RAED – Robotic Assistant for Everyday Delegations:
There is a stereotypical piece of sci-fi technology that always seems to be present – the personal robot. The steward bot. The robotic assistant, or maid, or butler. It’s not the only common piece of fantastic tech. There seems to always be a means of Faster-Than-Light travel. There’s usually a teleportation device. These are exciting, but not realistic. Additionally, there is almost always some sort of communicator (often built into a wrist-mounted computer), and some sort of “replicator”. These are not only realistic, but exist! Smart-phones enable us to communicate in more fantastic ways than some sci-fi predictions, and offer incredible computing power.
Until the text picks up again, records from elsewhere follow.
-- ==== Sys2Proof/Certificates/Slice0/Obligations.lean ====
section
/-!
DEFINITION. Sys2Proof/Certificates/Slice0/Obligations.lean: the statements for the provers, one per entry of OBLIGATIONS.json, each
after the tables and helpers that it uses. The rules of spec/ are cited in the docstrings.
-/

open Sys2Proof Sys2Proof.Machine

/-! ## Steps, words, memory and reset -/

namespace Sys2Proof.Machine

/-- The word that the launch of core k's block fetches from the bytes xs at pa: each byte as it stood when the launch started, where it has
been written over since (R133). -/
def State.launchWord (s : State) (k pa : Nat) (xs : List Byte) : Word :=
  let old := AMap.get [] s.codeOld ((s.block k).elim 0 Block.launch)
  BitVec.ofNat 64 (leNat ((xs.zip (upto pa xs.length)).map fun x => (AMap.find? old x.2).getD x.1))

/-- What the fetch of a team's word reads at an address (R88, R133, R296, R419): through its core's L1, or for a lifted team from memory,
where its TLB gives the translation. -/
def State.wordAt (s : State) (k : Nat) (tm : Team) (asid va : Nat) (w : Word) : Prop :=
  ∃ e, tlbHit s (s.teamTlb k tm) asid (va % 2 ^ 57) = some e ∧
    if tm.lifted then
      s.rowOwned (e.pa (va % 2 ^ 57)) = false ∧ s.mayFill (e.pa (va % 2 ^ 57)) 8 = true
        ∧ s.poisonedAt (.pa (e.pa (va % 2 ^ 57))) 8 = false
        ∧ w = s.launchWord k (e.pa (va % 2 ^ 57)) (s.mem.bytes (e.pa (va % 2 ^ 57)) 8)
    else ∃ xs, s.l1Bytes k (e.pa (va % 2 ^ 57)) 8 = some xs ∧ w = s.launchWord k (e.pa (va % 2 ^ 57)) xs

/-- What the fetch of a stream word reads at an address (R224, R419). -/
def State.streamWordAt (s : State) (k asid va : Nat) (w : Word) : Prop :=
  ∃ e xs, tlbHit s (s.core k).tlb asid (va % 2 ^ 57) = some e ∧ s.l1Bytes k (e.pa (va % 2 ^ 57)) 8 = some xs
    ∧ w = s.launchWord k (e.pa (va % 2 ^ 57)) xs

/-- The words of an instruction are words of the matrix stream (R147, R151). -/
def streamWords : List Word → Bool
  | w :: _ => w.extractLsb' 58 6 == 0x20#6 || w.extractLsb' 58 6 == 0x21#6
  | [] => false

end Sys2Proof.Machine

/-- A fragment's turn, when nothing holds the fragment and the word at its PC reads as w, is exactly `exec` of the instruction that w
(with the word after it, for a prefix) decodes to; `exec` itself moves the PC. The matrix sequencer's turn, when nothing holds the stream
and the word at its MPC reads as w, is exactly `exec` of the instruction that w decodes to, or of the reserved word (R224, R390); one that
was parked when its turnstile was abandoned faults with 0x18 instead, under a stop request too (R392). An event's turn is exactly `exec`
of the event; a clock advances `clock` and touches no memory; the turn of a fragment that something holds changes nothing but the agenda
(R48, R138). Turns (log entry 1) and the fetch through the L1 (log entry 10) are the model's choice. -/
def Obligations.StepsRunDecoded : Prop :=
  (∀ (s : State) (rest : List Turn) (k t csn : Nat) (b : Block) (tm : Team) (f : Frag) (w w2 : Word),
      s.agenda = .fragment k t csn :: rest → s.block k = some b → s.team k t = some tm → tm.frag csn = some f →
        fragBlocked b tm t f = false → s.wordAt k tm b.asid f.pc w → (wordLen w = 16 → s.wordAt k tm b.asid (f.pc + 8) w2) →
          step s = exec (decodeTeam w (if wordLen w = 16 then w2 else 0)) { s with agenda := rest, acting := .frag k t csn w })
  ∧ (∀ (s : State) (rest : List Turn) (k : Nat) (b : Block) (q : Seq),
      s.agenda = .sequencer k :: rest → s.block k = some b → b.seq = some q →
        ((∀ t car, q.hold ≠ .abandoned t car) → seqBlocked q = false → ∀ w, s.streamWordAt k b.asid q.mpc w →
          step s = exec (match decodeStream w with
            | .ok i => i
            | .error r => .illegalWordIssue r) { s with agenda := rest, acting := .seq k w })
        ∧ ∀ t car, q.hold = .abandoned t car → q.faulted = false →
          step s = .next (State.streamFault { s with agenda := rest, acting := .none } k 0x18 0 0xFF))
  ∧ (∀ (s : State) (rest : List Turn),
    (∀ i, s.agenda = .event i :: rest → step s = exec i { s with agenda := rest, acting := .none })
    ∧ (s.agenda = .tick :: rest → ∃ t, step s = .next t ∧ t.agenda = rest ∧ t.mem = s.mem
        ∧ t.clock = if s.power = .off then s.clock else (s.clock + 1) % 2 ^ 64)
    ∧ ∀ k t csn b tm f, s.agenda = .fragment k t csn :: rest → s.block k = some b → s.team k t = some tm → tm.frag csn = some f →
        fragBlocked b tm t f = true → step s = .next { s with agenda := rest })

/-- Words that the spec prints decode to the instructions that it prints beside them. -/
def Obligations.PrintedWordsDecode : Prop :=
  decodeTeam 0x04007838_18200000 0 = .sAdd ⟨⟨false, 7⟩, 3, .s 1, .s 2⟩
  ∧ decodeTeam 0x04F07858_18200182 0 = .sCmp ⟨⟨false, 7⟩, 5, .s 1, .s 2, true, .lt⟩
  ∧ decodeTeam 0x09207890_0FFFFFFB 0 = .sLi ⟨⟨false, 7⟩, 9, 0xFFFFFFB⟩
  ∧ decodeTeam 0xFC00789E_80100000 0x00000001_23456789
      = .longImmediatePrefix ⟨⟨false, 7⟩, .scalar .add 9 (.spec .zero), 0x00000001_23456789⟩
  ∧ decodeTeam 0x0C30789C_1E808150 0 = .sLd ⟨⟨false, 7⟩, 0, 9, 1, .zero, 8, 0, .acq .dev, .n64⟩
  ∧ decodeTeam 0x10207E20_00240006 0 = .brv ⟨⟨false, 7⟩, 2, 9, 6⟩
  ∧ decodeTeam 0x1000A000_0003FFFE 0 = .br ⟨⟨true, 2⟩, 0x3FFFE⟩
  ∧ decodeTeam 0x1480788E_30000000 0 = .pCnt ⟨⟨false, 7⟩, 8, 3⟩
  ∧ decodeTeam 0x18207870_00000000 0 = .csrr ⟨⟨false, 7⟩, 7, .teamstat⟩
  ∧ decodeTeam 0xFC507000_00600000 0x00000000_1234ABCD = .sigChk ⟨⟨false, 7⟩, 0x1234ABCD⟩
  ∧ decodeTeam 0x1C007000_00000002 0 = .grow ⟨⟨false, 7⟩, 2⟩
  ∧ decodeTeam 0x20507030_10200000 0 = .vAdds ⟨⟨false, 7⟩, 3, .v 1, .v 2, .i8⟩
  ∧ decodeTeam 0x28307050_10204510 0 = .vFma ⟨⟨false, 7⟩, 5, 1, .v 2, .v 4, .bf16, .rtz⟩
  ∧ decodeTeam 0x303070A0_C14847C6 0 = .vQnt ⟨⟨false, 7⟩, 10, 12, 20, 3, .e2m1, .sr 4⟩
  ∧ decodeTeam 0x342070BE_2E7E5003 0 = .vVote ⟨⟨false, 7⟩, 11, .ballot 2, 7, 5⟩
  ∧ decodeTeam 0x3834708C_20100C0B 0 = .vLd ⟨⟨false, 7⟩, 4, 8, 2, .v 1, 0, 3, .plain, .b64, some 3⟩
  ∧ decodeTeam 0x3C70706C_50307F53 0 = .vAtomCas ⟨⟨false, 7⟩, 0, 6, 5, .v 3, 7, 3, .ar .dev, .n64⟩
  ∧ decodeTeam 0x40007000_00000030 0 = .fence ⟨⟨false, 7⟩, .at .clu⟩
  ∧ decodeTeam 0x44007C9C_28485000 0 = .cNarrow ⟨⟨false, 7⟩, 9, 2, 4, 5⟩
  ∧ decodeTeam 0x489078C0_00000011 0 = .crWait ⟨⟨false, 7⟩, 1, true, 12⟩
  ∧ decodeTeam 0x4C107E2C_69098000 0 = .cpyIdx ⟨⟨false, 7⟩, 2, 6, 16, 24⟩
  ∧ decodeTeam 0x50107E4C_20100C00 0 = .pgTest ⟨⟨false, 7⟩, 0, 4, 2, .v 1, 0, 3, false⟩
  ∧ decodeTeam 0x54B0706C_98E00000 0 = .setEnum ⟨⟨false, 7⟩, 0, 6, 9, .s 14⟩
  ∧ decodeTeam 0x587075A4_048FF29F 0 = .aCmp ⟨⟨false, 7⟩, 0, 5, 7, 3, 90, 64, 72, 255⟩
  ∧ decodeTeam 0x5C707028_D0000000 0 = .bAccRd ⟨⟨false, 7⟩, 0, 2, 13⟩
  ∧ decodeStream 0x84B07210_00108090 = .ok (.mMma ⟨.e4m3, 1, 0, 1, some 0, some 1⟩)

/-- Every well-formed instruction that has words is what the decoder reads from its words: no operand is lost at any value that the
encoding admits (R134 to R151). -/
def Obligations.EncodedWordsDecode : Prop := ∀ i : Instr, i.wf = true → encode i ≠ [] →
  decodeWords (streamWords (encode i)) (encode i) = some i

/-- A word that the decoder accepts is a well-formed instruction, and its encoding is that word (and the word after a prefix): no bit of
an accepted word is ignored, except none, and no two words are one instruction (R148). -/
def Obligations.DecodedWordsEncode : Prop :=
  (∀ w w2 : Word, (∀ r, decodeTeam w w2 ≠ .illegalWordIssue r) →
    (decodeTeam w w2).wf = true ∧ encode (decodeTeam w w2) = if wordLen w = 16 then [w, w2] else [w])
  ∧ ∀ (w : Word) (i : Instr), decodeStream w = .ok i → i.wf = true ∧ encode i = [w]

/-- Every step that goes on keeps the canonical form of memory: addresses strictly rising and no entry equal to what an unlisted address
reads as. The form is the model's own; what an unlisted address reads as is its choice (log entry 5). -/
def Obligations.StepsKeepMemoryCanonical : Prop := ∀ s t : State, s.memWf → step s = .next t → t.memWf

/-- The device right after reset: memory is canonical and lists nothing, the clock stands at 0 (R138), no core holds a block, no queue is
registered, no address space is valid, and every register of every control page but `DEVNUM` reads 0 (R326, R333). What memory holds (log
entry 5) and what registers hold before boot (log entry 7) is the model's choice. -/
def Obligations.ResetState : Prop :=
  State.reset.memWf ∧ State.reset.mem.cells = [] ∧ State.reset.clock = 0 ∧ (∀ k, State.reset.block k = none)
  ∧ (∀ q, (State.reset.slot q).registered = false) ∧ (∀ a, State.reset.space a = Space.init)
  ∧ ∀ vi off, off ≠ 0x0A8 → State.reset.ctlRead vi off = 0

/-! ## Team words -/

namespace Sys2Proof.Machine

/-- Registers r to r + q − 1 in a FIELD. -/
def named (field : Nat) (r : VReg) (q : Nat := 1) : List (Nat × Nat) := (upto 0 q).map fun i => (field, r.toNat + i)

/-- The vector register that a source operand names, if it names one. -/
def namedA : VASrc → List (Nat × Nat)
  | .v r => named 6 r
  | .zero => []

def namedS (field : Nat) : VSrc → List (Nat × Nat)
  | .v r => named field r
  | _ => []

def namedX : VIdx → List (Nat × Nat)
  | .v r => named 7 r
  | _ => []

def namedSel : SelSrc → List (Nat × Nat)
  | .src x => namedS 8 x
  | .p _ => []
The rise of 3D printing is the precursor to more fantastic replication machines - yet we still don’t have a general purpose household robot. Roombas are a great start, but where is our version of the Jetsons’ Rosie? Our C3-P0? Our CL4P-TP? The duties commonly attributed to this role are within our reach, and with your help, I intend to achieve them through RAED (Robotic Assistant for Everyday Delegation).
Goals:
To maintain a reachable goal and realistic scope, the robot assistant project must have a defined set of objectives, which are outlined forthwith:
- The ability of the robot to navigate its surroundings, and follow the user as needed.
- Receiving, interpreting, and responding to voice commands.
- The potential to take advantage of the “internet of things” and embedded systems to further automate and integrate with the home.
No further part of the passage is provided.